Well, if “We knew it all along” as Hanushek and Raymond point out, we have sure taken our time understanding the implications. Accountability and actual teaching in education: a good thing. Without it, low-performing students don’t even begin to catch up to their grade peers. Thomas Sowell blames the education-as-a-self-teaching-process approach. This comes from educationists who are forever in some New Age of pedagogical theory.
Nevertheless, the current trend toward central direction and federalization of school policy is counter to the decentralized approach that works best in markets everywhere else. This is particularly true for services delivered locally (like schools), rather than nationally (like defense). As Eric Hanushek notes in an upcoming EducationNext article, student performance is unrelated to the insistent wailing and bleating for more school funds.
There are lessons and there are lessons here.
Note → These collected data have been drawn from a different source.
-- ==== Sys2Proof/Tests/Slice0.lean ====
section
/-! SUPPORT. Small tests: terms the well-formedness checks refuse, words that spell commands, one step of each
command on a small state (expected results from the spec's worked examples and rules, named at each test),
and for every obligation with hypotheses a witness that meets them.

The tests are elaborated one after another (`Elab.async`): side by side, each waits in a thread of its own, and
the stacks of the threads together come near the memory limit of the check. -/

namespace Sys2Proof.Tests

open Sys2Proof Sys2Proof.Machine

set_option Elab.async false

/-! ### Well-formedness -/

theorem test_command_codes_are_no_unknown_code :
    ∀ c ∈ ([1, 2, 3, 4, 5] : List Byte), (Instr.unknownCommand c).wellFormed = false := by decide

theorem test_other_codes_are_unknown :
    ∀ c ∈ ([0, 6, 255] : List Byte), (Instr.unknownCommand c).wellFormed = true := by decide

theorem test_full_writes_to_answering_registers_are_no_idle_write :
    ∀ r ∈ [Reg.control, .status, .setupLo, .setupHi, .submit, .acknowledge],
      (Instr.registerWrite r 0xF 0).wellFormed = false := by decide

theorem test_idle_writes_are_well_formed :
    (Instr.registerWrite .ident 0xF 1).wellFormed = true ∧ (Instr.registerWrite .unused 0xF 1).wellFormed = true
      ∧ (Instr.registerWrite .control 0x7 1).wellFormed = true := by decide

theorem test_ill_formed_terms_are_refused :
    exec (.unknownCommand 3) State.reset = .refused .illFormed
      ∧ exec (.registerWrite .status 0xF 0) State.reset = .refused .illFormed := ⟨rfl, rfl⟩

/-! ### Words (R166, R168, R183; the offsets and bits are written out from the layouts of 12.6) -/

theorem test_no_row_has_bits : decodeTableWord 32 1 = none := rfl

theorem test_control_words :
    decodeWrite .control 0xF 0x00000001 = .enable ∧ decodeWrite .control 0xF 0xFFFFFF02 = .disable
      ∧ decodeWrite .control 0xF 0x00000003 = .reset
      ∧ decodeWrite .control 0xF 0b0101_00000100 = .abort 0b0101
      ∧ decodeWrite .control 0xF 0b1000_00000101 = .start 0b1000
      ∧ decodeWrite .control 0xF 0x00000F06 = .unknownCommand 6 := by decide

theorem test_submit_and_acknowledge_words :
    decodeWrite .submit 0xF 0b10_000000000000000000_000000001011 = .submit 2 11
      ∧ decodeWrite .acknowledge 0xF 0x0000000A = .acknowledgeCompletion 10
      ∧ decodeWrite .acknowledge 0xF 0x80000007 = .acknowledgeCapture 7 := by decide

theorem test_partial_writes_are_idle :
    decodeWrite .submit 0xE 5 = .registerWrite .submit 0xE 5
      ∧ decodeWrite .ident 0xF 5 = .registerWrite .ident 0xF 5 := by decide

/-- 12.6: the words of the window by offset. -/
theorem test_window_offsets :
    [0x00, 0x04, 0x08, 0x0C, 0x10, 0x14, 0x18, 0x1C, 0x02, 0x20].map regAt =
      [some .ident, some .control, some .status, some .setupLo, some .setupHi, some .submit, some .acknowledge,
        some .unused, none, none]
      ∧ readAt State.reset 0x00 = some 0x5212C401 ∧ writeAt 0x14 0xF 0x8000000B = some (.submit 2 11) := by decide

/-! ### Small states -/

/-- `n` bytes from a list, filled up with zeros. -/
def bytesOf (n : Nat) (l : List Byte) : Bytes n := ⟨⟨(l ++ List.replicate n 0).take n⟩, by simp⟩
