/-- The operand bytes of an instruction (R100: low byte first). -/
def Instr.operandBytes : Instr → List Byte
  | .lda o | .ldx o | .ldy o | .adc o | .sbc o | .and o | .ora o | .eor o | .cmp o | .cpx o | .cpy o => o.bytes
  | .sta m | .stx m | .sty m | .bit m | .inc m | .dec m => m.bytes
  | .asl o | .lsr o | .rol o | .ror o => o.bytes
  | .jmp o => o.bytes
  | .jsr w => [loByte w, hiByte w]
  | .bcc b | .bcs b | .beq b | .bne b | .bmi b | .bpl b | .bvc b | .bvs b => [b]
  | .tax | .tay | .txa | .tya | .tsx | .txs | .inx | .iny | .dex | .dey | .rts | .rti | .brk
  | .pha | .php | .pla | .plp | .clc | .sec | .cli | .sei | .clv | .cld | .sed | .nop
  | .illegal _ => []

/-- The opcode byte a mode has in a list of R105's entries. -/
def lookupMode (m : Mode) : List (Mode × Byte) → Option Byte
  | [] => Option.none
  | (k, op) :: rest => if k = m then some op else lookupMode m rest

/-- The bytes of a well-formed instruction; an instruction the encoding does not have has none. -/
def encode (i : Instr) : List Byte :=
  match lookupMode i.mode i.opcodes with
  | some op => op :: i.operandBytes
  | Option.none => []

/-- The category of an instruction (R143), which selects its cycle table. -/
def Instr.category : Instr → Category
  | .lda _ | .ldx _ | .ldy _ | .adc _ | .sbc _ | .and _ | .ora _ | .eor _ | .cmp _ | .cpx _ | .cpy _ | .bit _ => .read
  | .sta _ | .stx _ | .sty _ => .write
  | .asl .acc | .lsr .acc | .rol .acc | .ror .acc => .internal
  | .asl (.mem _) | .lsr (.mem _) | .rol (.mem _) | .ror (.mem _) | .inc _ | .dec _ => .rmw
  | .bcc _ | .bcs _ | .beq _ | .bne _ | .bmi _ | .bpl _ | .bvc _ | .bvs _ => .branch
  | .tax | .tay | .txa | .tya | .tsx | .txs | .inx | .iny | .dex | .dey
  | .clc | .sec | .cli | .sei | .clv | .cld | .sed | .nop => .internal
  | .jmp _ | .jsr _ | .rts | .rti | .brk | .pha | .php | .pla | .plp => .special
  | .illegal _ => .halt

/-- Base cycles of the read category by mode (R103, R144 to R151). -/
def Mode.readCycles : Mode → Nat
  | .imm => 2 | .zp => 3 | .zpx | .zpy | .abs | .abx | .aby => 4 | .izx => 6 | .izy => 5 | _ => 2

/-- Cycles of the write category by mode (R146 to R151): the fix-up cycle is always run. -/
def Mode.writeCycles : Mode → Nat
  | .zp => 3 | .zpx | .zpy | .abs => 4 | .abx | .aby => 5 | .izx | .izy => 6 | _ => 2

/-- Cycles of the read-modify-write category by mode (R146 to R149). -/
def Mode.rmwCycles : Mode → Nat
  | .zp => 5 | .zpx | .abs => 6 | .abx => 7 | _ => 2

/-- R103: the base cycle count of an instruction (R108). An illegal fetch is one cycle. -/
def Instr.baseCycles (i : Instr) : Nat :=
  match i with
  | .jmp (.abs _) | .pha | .php => 3
  | .pla | .plp => 4
  | .jmp (.ind _) => 5
  | .jsr _ | .rts | .rti => 6
  | .brk => 7
  | .illegal _ => 1
  | i =>
    match i.category with
    | .read => i.mode.readCycles
    | .write => i.mode.writeCycles
    | .rmw => i.mode.rmwCycles
    | _ => 2

end Sys2Proof
end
Sure, teachers need a potential sanction to perform their job as expected–that’s what the evidence shows. So potential brickbats have some persuasive power. But as Hanushek, Raymond and others have long argued, bouquets of dollars thrown at the public education system make little educational difference whatever.
As for public education’s coming years, Chester Finn speculates on new ways to deliver public education, but I’m betting his ideas (hybrid schools with an emphasis on distance learning) won’t mesh well with No Child Left Behind, or the teacher employment goals of the National Education Association. Meanwhile, The Sinkhole Grows.